Amos Jeffries wrote:
Alex Rousskov wrote:
On Fri, 2008-02-08 at 15:52 +1300, Amos Jeffries wrote:
The second;
sockaddr_storage (as Husni uses, and Adrian mentioned) was created to
provide a better way of using sockaddr* so the sockaddr_in and
sockaddr_in6 bits could be read-written easily. But the big/litte endian
problems between OS screwed up the sockaddr_in* sa_family field
locations
inside it so developers still can't portably use it for the v6/v6 flag
they wanted.
Do you have a reference for that? I do not want to bug you with more
questions but I am surprised to learn that some kind of a
sockaddr_storage wrapper cannot work well for Squid... We may have to
fix Polygraph that is using that approach, IIRC.
I don't have any online references. Everything I have found online
indicated that the _storage should be padded properly.
But, I found in my hex-level debugging of the IPv6 code in squid that
some things consistently went badly because the cast sa_family field was
something much higher than any IANA protocol family. Its too long ago
now to recall exact test cases. May have been a system-specific given
this connect() bug.
Correction: I did have online source that were somewhat confusing but
explained the behaviour a little. This seems to be saying what I
remember, http://www.kame.net/newsletter/19980604/
Amos
The third;
addrinfo* defines a whole new type. Wrapping that old sockaddr*
mess and
providing in a nice set fo bells and whistles for use. Most importantly
that flag we need to pas to the system calls.

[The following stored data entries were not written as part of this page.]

-- ==== Sys2Proof/Machine/Arithmetic.lean ====
section
/-! DEFINITION. The arithmetic instructions (41_arithmetic.md, R230 to R254): none writes PC, none writes SP but INX
SP and DCX SP (R230). First the shared operations, then one meaning per constructor. -/

namespace Sys2Proof.Machine

/-- `A <- A + v`, all five flags (R231 to R233). -/
def addA (o : Source) (s : State) : Option Handled :=
  (readSource o s).bind fun v =>
    let r := add8 s.a v false
    leavePc { s with a := r.res, flags := aluFlags r s.flags }

/-- `A <- A + v + CY`, all five flags (R234 to R236). -/
def adcA (o : Source) (s : State) : Option Handled :=
  (readSource o s).bind fun v =>
    let r := add8 s.a v s.flags.cy
    leavePc { s with a := r.res, flags := aluFlags r s.flags }

/-- `A <- A - v`, all five flags (R237 to R239). -/
def subA (o : Source) (s : State) : Option Handled :=
  (readSource o s).bind fun v =>
    let r := sub8 s.a v false
    leavePc { s with a := r.res, flags := aluFlags r s.flags }

/-- `A <- A - v - CY`, all five flags (R240 to R242). -/
def sbbA (o : Source) (s : State) : Option Handled :=
  (readSource o s).bind fun v =>
    let r := sub8 s.a v s.flags.cy
    leavePc { s with a := r.res, flags := aluFlags r s.flags }

/-- The place goes up by 1; Z, S, P, AC, not CY (R50, R243, R244). -/
def incrementPlace (o : Place) (s : State) : Option Handled :=
  (readPlace o s).bind fun v =>
    let r := add8 v 1 false
    (writePlace o r.res s).bind fun s1 => leavePc { s1 with flags := incFlags r s.flags }

/-- The place goes down by 1; Z, S, P, AC, not CY (R51, R245, R246). -/
def decrementPlace (o : Place) (s : State) : Option Handled :=
  (readPlace o s).bind fun v =>
    let r := sub8 v 1 false
    (writePlace o r.res s).bind fun s1 => leavePc { s1 with flags := incFlags r s.flags }

/-- `pair(rp) <- (pair(rp) + 1) mod 65536`, no flag (R247). -/
def incrementPair (p : Pair) (s : State) : Option Handled := leavePc (s.setPair p (s.pair p + 1))

/-- `SP <- (SP + 1) mod 65536`, no flag (R248). -/
def incrementSp (s : State) : Option Handled := leavePc { s with sp := s.sp + 1 }

/-- `pair(rp) <- (pair(rp) - 1) mod 65536`, no flag (R249). -/
def decrementPair (p : Pair) (s : State) : Option Handled := leavePc (s.setPair p (s.pair p - 1))

/-- `SP <- (SP - 1) mod 65536`, no flag (R250). -/
def decrementSp (s : State) : Option Handled := leavePc { s with sp := s.sp - 1 }

/-- `pair(HL) <- pair(HL) + v`, CY only, from the carry out of bit 15 (R251, R252). -/
def addToHl (v : Word) (s : State) : Option Handled :=
  let r := add16 (s.pair .hl) v
  leavePc { s.setPair .hl r.1 with flags := { s.flags with cy := r.2 } }

/-- DAA, all five flags (R253). -/
def decimalAdjust (s : State) : Option Handled :=
  let r := daa8 s.a s.flags.cy s.flags.ac
  leavePc { s with a := r.res, flags := aluFlags r s.flags }

/-- 0x80 ADD B (R231). -/
def execAddB (s : State) : Result := complete .addB (addA (.reg .b) s) s

/-- 0x81 ADD C (R231). -/
def execAddC (s : State) : Result := complete .addC (addA (.reg .c) s) s

/-- 0x82 ADD D (R231). -/
def execAddD (s : State) : Result := complete .addD (addA (.reg .d) s) s

/-- 0x83 ADD E (R231). -/
def execAddE (s : State) : Result := complete .addE (addA (.reg .e) s) s

/-- 0x84 ADD H (R231). -/
def execAddH (s : State) : Result := complete .addH (addA (.reg .h) s) s

/-- 0x85 ADD L (R231). -/
def execAddL (s : State) : Result := complete .addL (addA (.reg .l) s) s

/-- 0x87 ADD A (R231). -/
def execAddA (s : State) : Result := complete .addA (addA (.reg .a) s) s

/-- 0x86 ADD M (R232). -/
def execAddM (s : State) : Result := complete .addM (addA .mem s) s

/-- 0xC6 ADI d8 (R233). -/
def execAdi (imm : Byte) (s : State) : Result := complete (.adi imm) (addA (.imm imm) s) s

/-- 0x88 ADC B (R234). -/
def execAdcB (s : State) : Result := complete .adcB (adcA (.reg .b) s) s

/-- 0x89 ADC C (R234). -/
def execAdcC (s : State) : Result := complete .adcC (adcA (.reg .c) s) s

/-- 0x8A ADC D (R234). -/
def execAdcD (s : State) : Result := complete .adcD (adcA (.reg .d) s) s

/-- 0x8B ADC E (R234). -/
def execAdcE (s : State) : Result := complete .adcE (adcA (.reg .e) s) s

/-- 0x8C ADC H (R234). -/
def execAdcH (s : State) : Result := complete .adcH (adcA (.reg .h) s) s

/-- 0x8D ADC L (R234). -/
def execAdcL (s : State) : Result := complete .adcL (adcA (.reg .l) s) s

/-- 0x8F ADC A (R234). -/
def execAdcA (s : State) : Result := complete .adcA (adcA (.reg .a) s) s

/-- 0x8E ADC M (R235). -/
def execAdcM (s : State) : Result := complete .adcM (adcA .mem s) s

/-- 0xCE ACI d8 (R236). -/
def execAci (imm : Byte) (s : State) : Result := complete (.aci imm) (adcA (.imm imm) s) s

/-- 0x90 SUB B (R237). -/
def execSubB (s : State) : Result := complete .subB (subA (.reg .b) s) s

/-- 0x91 SUB C (R237). -/
def execSubC (s : State) : Result := complete .subC (subA (.reg .c) s) s

/-- 0x92 SUB D (R237). -/
def execSubD (s : State) : Result := complete .subD (subA (.reg .d) s) s

/-- 0x93 SUB E (R237). -/
def execSubE (s : State) : Result := complete .subE (subA (.reg .e) s) s

/-- 0x94 SUB H (R237). -/
def execSubH (s : State) : Result := complete .subH (subA (.reg .h) s) s

/-- 0x95 SUB L (R237). -/
def execSubL (s : State) : Result := complete .subL (subA (.reg .l) s) s

/-- 0x97 SUB A (R237). -/
def execSubA (s : State) : Result := complete .subA (subA (.reg .a) s) s

/-- 0x96 SUB M (R238). -/
def execSubM (s : State) : Result := complete .subM (subA .mem s) s

/-- 0xD6 SUI d8 (R239). -/
def execSui (imm : Byte) (s : State) : Result := complete (.sui imm) (subA (.imm imm) s) s

/-- 0x98 SBB B (R240). -/
def execSbbB (s : State) : Result := complete .sbbB (sbbA (.reg .b) s) s

/-- 0x99 SBB C (R240). -/
def execSbbC (s : State) : Result := complete .sbbC (sbbA (.reg .c) s) s

/-- 0x9A SBB D (R240). -/
def execSbbD (s : State) : Result := complete .sbbD (sbbA (.reg .d) s) s

/-- 0x9B SBB E (R240). -/
def execSbbE (s : State) : Result := complete .sbbE (sbbA (.reg .e) s) s

/-- 0x9C SBB H (R240). -/
def execSbbH (s : State) : Result := complete .sbbH (sbbA (.reg .h) s) s

/-- 0x9D SBB L (R240). -/
def execSbbL (s : State) : Result := complete .sbbL (sbbA (.reg .l) s) s

/-- 0x9F SBB A (R240). -/
def execSbbA (s : State) : Result := complete .sbbA (sbbA (.reg .a) s) s

/-- 0x9E SBB M (R241). -/
def execSbbM (s : State) : Result := complete .sbbM (sbbA .mem s) s

/-- 0xDE SBI d8 (R242). -/
def execSbi (imm : Byte) (s : State) : Result := complete (.sbi imm) (sbbA (.imm imm) s) s

/-- 0x04 INR B (R243). -/
def execInrB (s : State) : Result := complete .inrB (incrementPlace (.reg .b) s) s

/-- 0x0C INR C (R243). -/
def execInrC (s : State) : Result := complete .inrC (incrementPlace (.reg .c) s) s

/-- 0x14 INR D (R243). -/
def execInrD (s : State) : Result := complete .inrD (incrementPlace (.reg .d) s) s

/-- 0x1C INR E (R243). -/
def execInrE (s : State) : Result := complete .inrE (incrementPlace (.reg .e) s) s

/-- 0x24 INR H (R243). -/
def execInrH (s : State) : Result := complete .inrH (incrementPlace (.reg .h) s) s

/-- 0x2C INR L (R243). -/
def execInrL (s : State) : Result := complete .inrL (incrementPlace (.reg .l) s) s

/-- 0x3C INR A (R243). -/
def execInrA (s : State) : Result := complete .inrA (incrementPlace (.reg .a) s) s

/-- 0x34 INR M (R244). -/
def execInrM (s : State) : Result := complete .inrM (incrementPlace .mem s) s

/-- 0x05 DCR B (R245). -/
def execDcrB (s : State) : Result := complete .dcrB (decrementPlace (.reg .b) s) s

/-- 0x0D DCR C (R245). -/
def execDcrC (s : State) : Result := complete .dcrC (decrementPlace (.reg .c) s) s

/-- 0x15 DCR D (R245). -/
def execDcrD (s : State) : Result := complete .dcrD (decrementPlace (.reg .d) s) s

/-- 0x1D DCR E (R245). -/
def execDcrE (s : State) : Result := complete .dcrE (decrementPlace (.reg .e) s) s

/-- 0x25 DCR H (R245). -/
def execDcrH (s : State) : Result := complete .dcrH (decrementPlace (.reg .h) s) s

/-- 0x2D DCR L (R245). -/
def execDcrL (s : State) : Result := complete .dcrL (decrementPlace (.reg .l) s) s

/-- 0x3D DCR A (R245). -/
def execDcrA (s : State) : Result := complete .dcrA (decrementPlace (.reg .a) s) s

/-- 0x35 DCR M (R246). -/
def execDcrM (s : State) : Result := complete .dcrM (decrementPlace .mem s) s

/-- 0x03 INX B (R247). -/
def execInxB (s : State) : Result := complete .inxB (incrementPair .bc s) s

/-- 0x13 INX D (R247). -/
def execInxD (s : State) : Result := complete .inxD (incrementPair .de s) s

/-- 0x23 INX H (R247). -/
def execInxH (s : State) : Result := complete .inxH (incrementPair .hl s) s

/-- 0x33 INX SP (R248). -/
def execInxSP (s : State) : Result := complete .inxSP (incrementSp s) s

/-- 0x0B DCX B (R249). -/
def execDcxB (s : State) : Result := complete .dcxB (decrementPair .bc s) s

/-- 0x1B DCX D (R249). -/
def execDcxD (s : State) : Result := complete .dcxD (decrementPair .de s) s

/-- 0x2B DCX H (R249). -/
def execDcxH (s : State) : Result := complete .dcxH (decrementPair .hl s) s

/-- 0x3B DCX SP (R250). -/
def execDcxSP (s : State) : Result := complete .dcxSP (decrementSp s) s

/-- 0x09 DAD B (R251). -/
def execDadB (s : State) : Result := complete .dadB (addToHl (s.pair .bc) s) s

/-- 0x19 DAD D (R251). -/
def execDadD (s : State) : Result := complete .dadD (addToHl (s.pair .de) s) s

/-- 0x29 DAD H (R251). -/
def execDadH (s : State) : Result := complete .dadH (addToHl (s.pair .hl) s) s

/-- 0x39 DAD SP (R252). -/
def execDadSP (s : State) : Result := complete .dadSP (addToHl s.sp s) s

/-- 0x27 DAA (R253). -/
def execDaa (s : State) : Result := complete .daa (decimalAdjust s) s

end Sys2Proof.Machine
end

I have to say that the "nice set of bells and whistles" in a basic
address structure used throughout a performance-sensitive program raises
red flags, but perhaps the actual performance implications are not as
bad.
The important bits for the squid comm code are:
struct addrinfo
{
int ai_family;
int ai_socktype;
int ai_protocol;
struct sockaddr *ai_addr; // pointer to sockaddr_storage/*_in/*_in6
int ai_addrlen;
char *ai_canonname; // we never new/free this ourselves in squid.
struct addrinfo *ai_next; // Pointer to next in list.
};
Can you replace IPAddress data members with the above, except not use
any pointers and forget about ai_next and ai_canonname? I think doing so
will eliminate temporary allocations and other things that look rather
scary to both code quality and performance folks.
In the cases where addrinfo* is going into read-only usage yes.
When you do need a list of addresses or canonname, it is OK to use
addrinfo and convert from/to IPAddress as needed, of course. I am
guessing such uses will not affect performance or overall code quality.
Amos
--
Please use Squid 2.6STABLE17+ or 3.0STABLE1+
There are serious security advisories out on all earlier releases.